Data for this task below:

-- ==== Sys2Proof/Laws/State.lean ====
section
/-! SUPPORT. Each update of the state, field by field, and each read after each update: no proof needs to unfold a record
update. -/
namespace Sys2Proof.Laws
open Sys2Proof.Machine

/-! ### setCtx -/

@[simp] theorem setCtx_cycle (s : State) (c : Nat) (x : Ctx) : (s.setCtx c x).cycle = s.cycle := rfl
@[simp] theorem setCtx_focus (s : State) (c : Nat) (x : Ctx) : (s.setCtx c x).focus = s.focus := rfl
@[simp] theorem setCtx_agenda (s : State) (c : Nat) (x : Ctx) : (s.setCtx c x).agenda = s.agenda := rfl
@[simp] theorem setCtx_turns (s : State) (c : Nat) (x : Ctx) : (s.setCtx c x).turns = s.turns := rfl
@[simp] theorem setCtx_opNext (s : State) (c : Nat) (x : Ctx) : (s.setCtx c x).opNext = s.opNext := rfl
@[simp] theorem setCtx_seqNext (s : State) (c : Nat) (x : Ctx) : (s.setCtx c x).seqNext = s.seqNext := rfl
@[simp] theorem setCtx_freshN (s : State) (c : Nat) (x : Ctx) : (s.setCtx c x).freshN = s.freshN := rfl
@[simp] theorem setCtx_mem (s : State) (c : Nat) (x : Ctx) : (s.setCtx c x).mem = s.mem := rfl
@[simp] theorem setCtx_poison (s : State) (c : Nat) (x : Ctx) : (s.setCtx c x).poison = s.poison := rfl
@[simp] theorem setCtx_undo (s : State) (c : Nat) (x : Ctx) : (s.setCtx c x).undo = s.undo := rfl
@[simp] theorem setCtx_ops (s : State) (c : Nat) (x : Ctx) : (s.setCtx c x).ops = s.ops := rfl
@[simp] theorem setCtx_cores (s : State) (c : Nat) (x : Ctx) : (s.setCtx c x).cores = s.cores := rfl
@[simp] theorem setCtx_clusters (s : State) (c : Nat) (x : Ctx) : (s.setCtx c x).clusters = s.clusters := rfl
@[simp] theorem setCtx_dies (s : State) (c : Nat) (x : Ctx) : (s.setCtx c x).dies = s.dies := rfl
@[simp] theorem setCtx_links (s : State) (c : Nat) (x : Ctx) : (s.setCtx c x).links = s.links := rfl
@[simp] theorem setCtx_job (s : State) (c : Nat) (x : Ctx) : (s.setCtx c x).job = s.job := rfl
@[simp] theorem setCtx_host (s : State) (c : Nat) (x : Ctx) : (s.setCtx c x).host = s.host := rfl

/-! ### modCtx -/

@[simp] theorem modCtx_cycle (s : State) (c : Nat) (f : Ctx → Ctx) : (s.modCtx c f).cycle = s.cycle := rfl
@[simp] theorem modCtx_focus (s : State) (c : Nat) (f : Ctx → Ctx) : (s.modCtx c f).focus = s.focus := rfl
@[simp] theorem modCtx_agenda (s : State) (c : Nat) (f : Ctx → Ctx) : (s.modCtx c f).agenda = s.agenda := rfl
@[simp] theorem modCtx_turns (s : State) (c : Nat) (f : Ctx → Ctx) : (s.modCtx c f).turns = s.turns := rfl
@[simp] theorem modCtx_opNext (s : State) (c : Nat) (f : Ctx → Ctx) : (s.modCtx c f).opNext = s.opNext := rfl
@[simp] theorem modCtx_seqNext (s : State) (c : Nat) (f : Ctx → Ctx) : (s.modCtx c f).seqNext = s.seqNext := rfl
@[simp] theorem modCtx_freshN (s : State) (c : Nat) (f : Ctx → Ctx) : (s.modCtx c f).freshN = s.freshN := rfl
@[simp] theorem modCtx_mem (s : State) (c : Nat) (f : Ctx → Ctx) : (s.modCtx c f).mem = s.mem := rfl
@[simp] theorem modCtx_poison (s : State) (c : Nat) (f : Ctx → Ctx) : (s.modCtx c f).poison = s.poison := rfl
@[simp] theorem modCtx_undo (s : State) (c : Nat) (f : Ctx → Ctx) : (s.modCtx c f).undo = s.undo := rfl
@[simp] theorem modCtx_ops (s : State) (c : Nat) (f : Ctx → Ctx) : (s.modCtx c f).ops = s.ops := rfl
@[simp] theorem modCtx_cores (s : State) (c : Nat) (f : Ctx → Ctx) : (s.modCtx c f).cores = s.cores := rfl
@[simp] theorem modCtx_clusters (s : State) (c : Nat) (f : Ctx → Ctx) : (s.modCtx c f).clusters = s.clusters := rfl
@[simp] theorem modCtx_dies (s : State) (c : Nat) (f : Ctx → Ctx) : (s.modCtx c f).dies = s.dies := rfl
@[simp] theorem modCtx_links (s : State) (c : Nat) (f : Ctx → Ctx) : (s.modCtx c f).links = s.links := rfl
@[simp] theorem modCtx_job (s : State) (c : Nat) (f : Ctx → Ctx) : (s.modCtx c f).job = s.job := rfl
@[simp] theorem modCtx_host (s : State) (c : Nat) (f : Ctx → Ctx) : (s.modCtx c f).host = s.host := rfl

/-! ### modEng -/

@[simp] theorem modEng_cycle (s : State) (c : Nat) (e : Engine) (f : Eng → Eng) : (s.modEng c e f).cycle = s.cycle := rfl
@[simp] theorem modEng_focus (s : State) (c : Nat) (e : Engine) (f : Eng → Eng) : (s.modEng c e f).focus = s.focus := rfl
@[simp] theorem modEng_agenda (s : State) (c : Nat) (e : Engine) (f : Eng → Eng) : (s.modEng c e f).agenda = s.agenda := rfl
@[simp] theorem modEng_turns (s : State) (c : Nat) (e : Engine) (f : Eng → Eng) : (s.modEng c e f).turns = s.turns := rfl
@[simp] theorem modEng_opNext (s : State) (c : Nat) (e : Engine) (f : Eng → Eng) : (s.modEng c e f).opNext = s.opNext := rfl
@[simp] theorem modEng_seqNext (s : State) (c : Nat) (e : Engine) (f : Eng → Eng) : (s.modEng c e f).seqNext = s.seqNext := rfl
@[simp] theorem modEng_freshN (s : State) (c : Nat) (e : Engine) (f : Eng → Eng) : (s.modEng c e f).freshN = s.freshN := rfl
@[simp] theorem modEng_mem (s : State) (c : Nat) (e : Engine) (f : Eng → Eng) : (s.modEng c e f).mem = s.mem := rfl
@[simp] theorem modEng_poison (s : State) (c : Nat) (e : Engine) (f : Eng → Eng) : (s.modEng c e f).poison = s.poison := rfl
@[simp] theorem modEng_undo (s : State) (c : Nat) (e : Engine) (f : Eng → Eng) : (s.modEng c e f).undo = s.undo := rfl
@[simp] theorem modEng_ops (s : State) (c : Nat) (e : Engine) (f : Eng → Eng) : (s.modEng c e f).ops = s.ops := rfl
@[simp] theorem modEng_cores (s : State) (c : Nat) (e : Engine) (f : Eng → Eng) : (s.modEng c e f).cores = s.cores := rfl
@[simp] theorem modEng_clusters (s : State) (c : Nat) (e : Engine) (f : Eng → Eng) : (s.modEng c e f).clusters = s.clusters := rfl
@[simp] theorem modEng_dies (s : State) (c : Nat) (e : Engine) (f : Eng → Eng) : (s.modEng c e f).dies = s.dies := rfl
@[simp] theorem modEng_links (s : State) (c : Nat) (e : Engine) (f : Eng → Eng) : (s.modEng c e f).links = s.links := rfl
@[simp] theorem modEng_job (s : State) (c : Nat) (e : Engine) (f : Eng → Eng) : (s.modEng c e f).job = s.job := rfl
@[simp] theorem modEng_host (s : State) (c : Nat) (e : Engine) (f : Eng → Eng) : (s.modEng c e f).host = s.host := rfl

/-! ### modCore -/

@[simp] theorem modCore_cycle (s : State) (k : Nat) (f : Core → Core) : (s.modCore k f).cycle = s.cycle := rfl
@[simp] theorem modCore_focus (s : State) (k : Nat) (f : Core → Core) : (s.modCore k f).focus = s.focus := rfl
@[simp] theorem modCore_agenda (s : State) (k : Nat) (f : Core → Core) : (s.modCore k f).agenda = s.agenda := rfl
@[simp] theorem modCore_turns (s : State) (k : Nat) (f : Core → Core) : (s.modCore k f).turns = s.turns := rfl
@[simp] theorem modCore_opNext (s : State) (k : Nat) (f : Core → Core) : (s.modCore k f).opNext = s.opNext := rfl
@[simp] theorem modCore_seqNext (s : State) (k : Nat) (f : Core → Core) : (s.modCore k f).seqNext = s.seqNext := rfl
@[simp] theorem modCore_freshN (s : State) (k : Nat) (f : Core → Core) : (s.modCore k f).freshN = s.freshN := rfl
@[simp] theorem modCore_mem (s : State) (k : Nat) (f : Core → Core) : (s.modCore k f).mem = s.mem := rfl
@[simp] theorem modCore_poison (s : State) (k : Nat) (f : Core → Core) : (s.modCore k f).poison = s.poison := rfl
@[simp] theorem modCore_undo (s : State) (k : Nat) (f : Core → Core) : (s.modCore k f).undo = s.undo := rfl
@[simp] theorem modCore_ops (s : State) (k : Nat) (f : Core → Core) : (s.modCore k f).ops = s.ops := rfl
@[simp] theorem modCore_ctxs (s : State) (k : Nat) (f : Core → Core) : (s.modCore k f).ctxs = s.ctxs := rfl
@[simp] theorem modCore_clusters (s : State) (k : Nat) (f : Core → Core) : (s.modCore k f).clusters = s.clusters := rfl
@[simp] theorem modCore_dies (s : State) (k : Nat) (f : Core → Core) : (s.modCore k f).dies = s.dies := rfl
@[simp] theorem modCore_links (s : State) (k : Nat) (f : Core → Core) : (s.modCore k f).links = s.links := rfl
@[simp] theorem modCore_job (s : State) (k : Nat) (f : Core → Core) : (s.modCore k f).job = s.job := rfl
@[simp] theorem modCore_host (s : State) (k : Nat) (f : Core → Core) : (s.modCore k f).host = s.host := rfl

/-! ### modDie -/

@[simp] theorem modDie_cycle (s : State) (d : Nat) (f : Die → Die) : (s.modDie d f).cycle = s.cycle := rfl
@[simp] theorem modDie_focus (s : State) (d : Nat) (f : Die → Die) : (s.modDie d f).focus = s.focus := rfl
@[simp] theorem modDie_agenda (s : State) (d : Nat) (f : Die → Die) : (s.modDie d f).agenda = s.agenda := rfl
@[simp] theorem modDie_turns (s : State) (d : Nat) (f : Die → Die) : (s.modDie d f).turns = s.turns := rfl
@[simp] theorem modDie_opNext (s : State) (d : Nat) (f : Die → Die) : (s.modDie d f).opNext = s.opNext := rfl
@[simp] theorem modDie_seqNext (s : State) (d : Nat) (f : Die → Die) : (s.modDie d f).seqNext = s.seqNext := rfl
@[simp] theorem modDie_freshN (s : State) (d : Nat) (f : Die → Die) : (s.modDie d f).freshN = s.freshN := rfl
@[simp] theorem modDie_mem (s : State) (d : Nat) (f : Die → Die) : (s.modDie d f).mem = s.mem := rfl
@[simp] theorem modDie_poison (s : State) (d : Nat) (f : Die → Die) : (s.modDie d f).poison = s.poison := rfl
@[simp] theorem modDie_undo (s : State) (d : Nat) (f : Die → Die) : (s.modDie d f).undo = s.undo := rfl
@[simp] theorem modDie_ops (s : State) (d : Nat) (f : Die → Die) : (s.modDie d f).ops = s.ops := rfl
@[simp] theorem modDie_ctxs (s : State) (d : Nat) (f : Die → Die) : (s.modDie d f).ctxs = s.ctxs := rfl
@[simp] theorem modDie_cores (s : State) (d : Nat) (f : Die → Die) : (s.modDie d f).cores = s.cores := rfl
@[simp] theorem modDie_clusters (s : State) (d : Nat) (f : Die → Die) : (s.modDie d f).clusters = s.clusters := rfl
@[simp] theorem modDie_links (s : State) (d : Nat) (f : Die → Die) : (s.modDie d f).links = s.links := rfl
@[simp] theorem modDie_job (s : State) (d : Nat) (f : Die → Die) : (s.modDie d f).job = s.job := rfl
@[simp] theorem modDie_host (s : State) (d : Nat) (f : Die → Die) : (s.modDie d f).host = s.host := rfl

End of Data for this task.

▶ _Problem to solve_: Please output the exact lines of the records above, beginning with the first and stopping after the line that holds "c f).cycle = s.cycle := rfl", and nothing else.

▶ _Expected answer_:
-- ==== Sys2Proof/Laws/State.lean ====
section
/-! SUPPORT. Each update of the state, field by field, and each read after each update: no proof needs to unfold a record
update. -/
namespace Sys2Proof.Laws
open Sys2Proof.Machine

/-! ### setCtx -/

@[simp] theorem setCtx_cycle (s : State) (c : Nat) (x : Ctx) : (s.setCtx c x).cycle = s.cycle := rfl
@[simp] theorem setCtx_focus (s : State) (c : Nat) (x : Ctx) : (s.setCtx c x).focus = s.focus := rfl
@[simp] theorem setCtx_agenda (s : State) (c : Nat) (x : Ctx) : (s.setCtx c x).agenda = s.agenda := rfl
@[simp] theorem setCtx_turns (s : State) (c : Nat) (x : Ctx) : (s.setCtx c x).turns = s.turns := rfl
@[simp] theorem setCtx_opNext (s : State) (c : Nat) (x : Ctx) : (s.setCtx c x).opNext = s.opNext := rfl
@[simp] theorem setCtx_seqNext (s : State) (c : Nat) (x : Ctx) : (s.setCtx c x).seqNext = s.seqNext := rfl
@[simp] theorem setCtx_freshN (s : State) (c : Nat) (x : Ctx) : (s.setCtx c x).freshN = s.freshN := rfl
@[simp] theorem setCtx_mem (s : State) (c : Nat) (x : Ctx) : (s.setCtx c x).mem = s.mem := rfl
@[simp] theorem setCtx_poison (s : State) (c : Nat) (x : Ctx) : (s.setCtx c x).poison = s.poison := rfl
@[simp] theorem setCtx_undo (s : State) (c : Nat) (x : Ctx) : (s.setCtx c x).undo = s.undo := rfl
@[simp] theorem setCtx_ops (s : State) (c : Nat) (x : Ctx) : (s.setCtx c x).ops = s.ops := rfl
@[simp] theorem setCtx_cores (s : State) (c : Nat) (x : Ctx) : (s.setCtx c x).cores = s.cores := rfl
@[simp] theorem setCtx_clusters (s : State) (c : Nat) (x : Ctx) : (s.setCtx c x).clusters = s.clusters := rfl
@[simp] theorem setCtx_dies (s : State) (c : Nat) (x : Ctx) : (s.setCtx c x).dies = s.dies := rfl
@[simp] theorem setCtx_links (s : State) (c : Nat) (x : Ctx) : (s.setCtx c x).links = s.links := rfl
@[simp] theorem setCtx_job (s : State) (c : Nat) (x : Ctx) : (s.setCtx c x).job = s.job := rfl
@[simp] theorem setCtx_host (s : State) (c : Nat) (x : Ctx) : (s.setCtx c x).host = s.host := rfl

/-! ### modCtx -/

@[simp] theorem modCtx_cycle (s : State) (c : Nat) (f : Ctx → Ctx) : (s.modCtx c f).cycle = s.cycle := rfl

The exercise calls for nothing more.